East West Strategic Management It is indeed a mixed bag of emotions when we look at how first-generation Asian immigrant managers struggle to assimilate into their new working venues. The mere chance of possessing a most coveted opportunity to develop their careers in the USA evokes emotions that range from a euphoric high on one end for some to a melancholy low on the other for others. The feeling of excitement is not difficult to understand. Despondency, in the course of their work life, however, is another. This may be brought on by a combination of overestimations of their own capabilities, the unlearning of old methods, unmet expectations on the job, or the inability to surmount hard-to-define invisible hurdles in the workplace.

Regardless of the state of their emotions, the plight and the success they achieve as managers in newfound work venues are products of their latent traits and practices carried from the old land and results of new work-based experiences encountered in the new land. Knowing which factors influence their workaday lives can be helpful in not just assimilating smoothly but also capitalizing on seemingly novel opportunities at work.

It goes without saying that Asian immigrants living in the United States carry with them a profound ambivalence toward their new challenges. Most Asian immigrants are deeply rooted in their language, communication patterns, interpretative cues, and views of authority. As much as many of them look to the new life in the United States as both a novel and exciting experience, their undoing is often found in their inability to divorce themselves from the cultural manacles that they have lived and accepted as normal. This includes the perception of superiority brought on by well-entrenched class systems, and worse, they have an "exit door" available to them if and when their stay in the new country does not yield productive results. There is always "home" in an Asian city somewhere or in a backcountry farmland replete with relatives and friends. Unlike émigrés and expatriates, say, from the Balkan states and their Jewish citizens who, to some degree, have always been strangers in their own land because of ongoing crises and have fewer options, Asians have always been secure and resolute in their definition of their sense of home and origin.

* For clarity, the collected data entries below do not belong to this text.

/-- Rounding stays below the infinity exactly below the midpoint of the largest finite value and the next one. -/
theorem FloatFormat.roundRatio_lt_infBits_iff (F : FloatFormat) (num den b : Nat) (hd : 0 < den)
    (hb : F.infBits = b + 1) (hodd : b % 2 = 1) (hf : F.fracBits ≠ 0) :
    F.roundRatio num den < F.infBits ↔ 2 * num < den * (F.mag b + F.mag F.infBits) := by
  obtain ⟨s, q, r, hs, hq, hnum, hnext, hr, hround⟩ := F.roundRatio_cases num den hd
  have hpar : (s * 2 ^ F.fracBits + q) % 2 = q % 2 := by
    obtain ⟨f, hf⟩ := Nat.exists_eq_succ_of_ne_zero hf
    rw [hf, pow_succ, ← mul_assoc]; omega
  set p := s * 2 ^ F.fracBits + q with hp
  rw [hround, hb]
  rcases lt_trichotomy p b with h | h | h
  · have h1 : F.mag (p + 1) ≤ F.mag b := F.mag_strictMono.monotone h
    have h2 : F.mag b < F.mag (b + 1) := F.mag_strictMono (by omega)
    rw [hnext] at h1
    have h3 := Nat.mul_le_mul_left den h1
    rw [Nat.mul_add] at h3
    have h4 := Nat.mul_lt_mul_of_pos_left h2 hd
    rw [Nat.mul_add]
    constructor
    · intro _; omega
    · intro _; split <;> omega
  · subst h
    rw [hnext, Nat.mul_add, Nat.mul_add]
    cases hu : roundsUp q r (den * 2 ^ s) <;>
      simp only [roundsUp, Bool.or_eq_true, Bool.or_eq_false_iff, decide_eq_true_eq, decide_eq_false_iff_not,
        Bool.and_eq_true, Bool.and_eq_false_imp, beq_iff_eq, beq_eq_false_iff_ne] at hu
    · have : ¬ 2 * r = den * 2 ^ s := fun e => hu.2 e (by omega)
      simp; omega
    · simp; omega
  · have h1 : F.mag (b + 1) ≤ F.mag p := F.mag_strictMono.monotone h
    have h2 : F.mag b < F.mag (b + 1) := F.mag_strictMono (by omega)
    have h3 := Nat.mul_le_mul_left den h1
    have h4 := Nat.mul_le_mul_left den h2.le
    rw [Nat.mul_add]
    constructor
    · intro h5; exfalso; revert h5; split <;> omega
    · intro h5; omega

/-- Of two values equally near to `num/den`, rounding takes the one with the even pattern. -/
theorem FloatFormat.roundRatio_even (F : FloatFormat) (num den b : Nat) (hd : 0 < den) (hf : F.fracBits ≠ 0)
    (hfin : F.roundRatio num den < F.infBits) (hb : b ≠ F.roundRatio num den)
    (htie : |(F.mag (F.roundRatio num den) : ℚ) - num / den| = |(F.mag b : ℚ) - num / den|) :
    F.roundRatio num den % 2 = 0 := by
  obtain ⟨s, q, r, -, -, hnum, hnext, hr, hround⟩ := F.roundRatio_cases num den hd
  have hpar : (s * 2 ^ F.fracBits + q) % 2 = q % 2 := by
    obtain ⟨f, hf⟩ := Nat.exists_eq_succ_of_ne_zero hf
    rw [hf, pow_succ, ← mul_assoc]; omega
  set p := s * 2 ^ F.fracBits + q
  have hdq : (0 : ℚ) < den := by exact_mod_cast hd
  have hx : (num : ℚ) / den = F.mag p + r / den := by rw [hnum]; push_cast; field_simp
  have hrq : (r : ℚ) / den < 2 ^ s := by rw [div_lt_iff₀ hdq, mul_comm]; exact_mod_cast hr
  have hr0 : (0 : ℚ) ≤ r / den := by positivity
  have hnextq : (F.mag (p + 1) : ℚ) = F.mag p + 2 ^ s := by exact_mod_cast hnext
  have hmid : 2 * ((r : ℚ) / den) = 2 ^ s → 2 * r = den * 2 ^ s := fun h => by
    rw [← mul_div_assoc, div_eq_iff hdq.ne', mul_comm _ (den : ℚ)] at h; exact_mod_cast h
  have hlt : ∀ c d, c < d → (F.mag c : ℚ) < F.mag d := fun c d h => by exact_mod_cast F.mag_strictMono h
  rw [hx] at htie
  cases hu : roundsUp q r (den * 2 ^ s)
  · have hval : F.roundRatio num den = p := by rw [hu] at hround; simp at hround; omega
    simp only [roundsUp, Bool.or_eq_false_iff, decide_eq_false_iff_not, Bool.and_eq_false_imp, beq_iff_eq,
      beq_eq_false_iff_ne] at hu
    rw [hval] at htie hb ⊢
    rw [abs_of_nonpos (by linarith)] at htie
    rcases Nat.lt_or_gt_of_ne hb with h | h
    · have := hlt _ _ h
      rw [abs_of_nonpos (by linarith)] at htie; linarith
    · have h1 : (F.mag (p + 1) : ℚ) ≤ F.mag b := by exact_mod_cast F.mag_strictMono.monotone (Nat.succ_le_of_lt h)
      have h2 : 2 * ((r : ℚ) / den) ≤ 2 ^ s := by
        have : (2 : ℚ) * r ≤ den * 2 ^ s := by exact_mod_cast Nat.le_of_not_lt hu.1
        rw [← mul_div_assoc, div_le_iff₀ hdq]; linarith
      rw [abs_of_nonneg (by linarith)] at htie
      have := hu.2 (hmid (by linarith))
      omega
  · have hval : F.roundRatio num den = p + 1 := by rw [hu] at hround; simp at hround; omega
    simp only [roundsUp, Bool.or_eq_true, decide_eq_true_eq, Bool.and_eq_true, beq_iff_eq] at hu
    rw [hval] at htie hb ⊢
    rw [hnextq, abs_of_nonneg (by linarith)] at htie
    have h2 : 2 ^ s ≤ 2 * ((r : ℚ) / den) := by
      have : den * 2 ^ s ≤ 2 * r := by omega
      have : (den : ℚ) * 2 ^ s ≤ 2 * r := by exact_mod_cast this
      rw [← mul_div_assoc, le_div_iff₀ hdq]; linarith
    rcases Nat.lt_or_gt_of_ne hb with h | h
    · have h1 : (F.mag b : ℚ) ≤ F.mag p := by exact_mod_cast F.mag_strictMono.monotone (Nat.le_of_lt_succ h)
      rw [abs_of_nonpos (by linarith)] at htie
      have := hmid (by linarith)
      omega
    · have := hlt _ _ h
      rw [hnextq] at this
      rw [abs_of_nonneg (by linarith)] at htie; linarith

Accolades afforded to Asian immigrant managers are many, most of them in embarrassingly glowing terms. They have been praised for their educational credentials, high literacy rate, numeracy skills, and exemplary work ethic. These praises have served as social arbiters for them in the new land but in many respects failed to truly deliver their bona fide and rightful value especially to those attempting to climb the corporate ladder. And when we correlate these assets to their achievements in the workplace we find a yawning gap between the lack of visible advancement in relation to levels of rank, responsibility, and respectability that they (managers) possessed back in their old country.

So, what gives?

The Growth of a Service Economy

On a high note the steady conversion of many post industrial economy-driven cities into service - oriented work capitals like New York, Los Angeles, and Pittsburgh have provided havens for many immigrant workers from Asia. The decline in white employment over the last twenty years went hand in glove with the influx of Asian minorities in service-specific industries like foodservice, hospitality, healthcare, and service maintenance thus yielding a new ethnic division of labor. Steeped in a service-oriented economy in their homeland Asian workers filled jobs that were vacated by their White counterparts. Sadly, the rise and promotions of Asian managers in their respective fields did not measure up to the increase in their population.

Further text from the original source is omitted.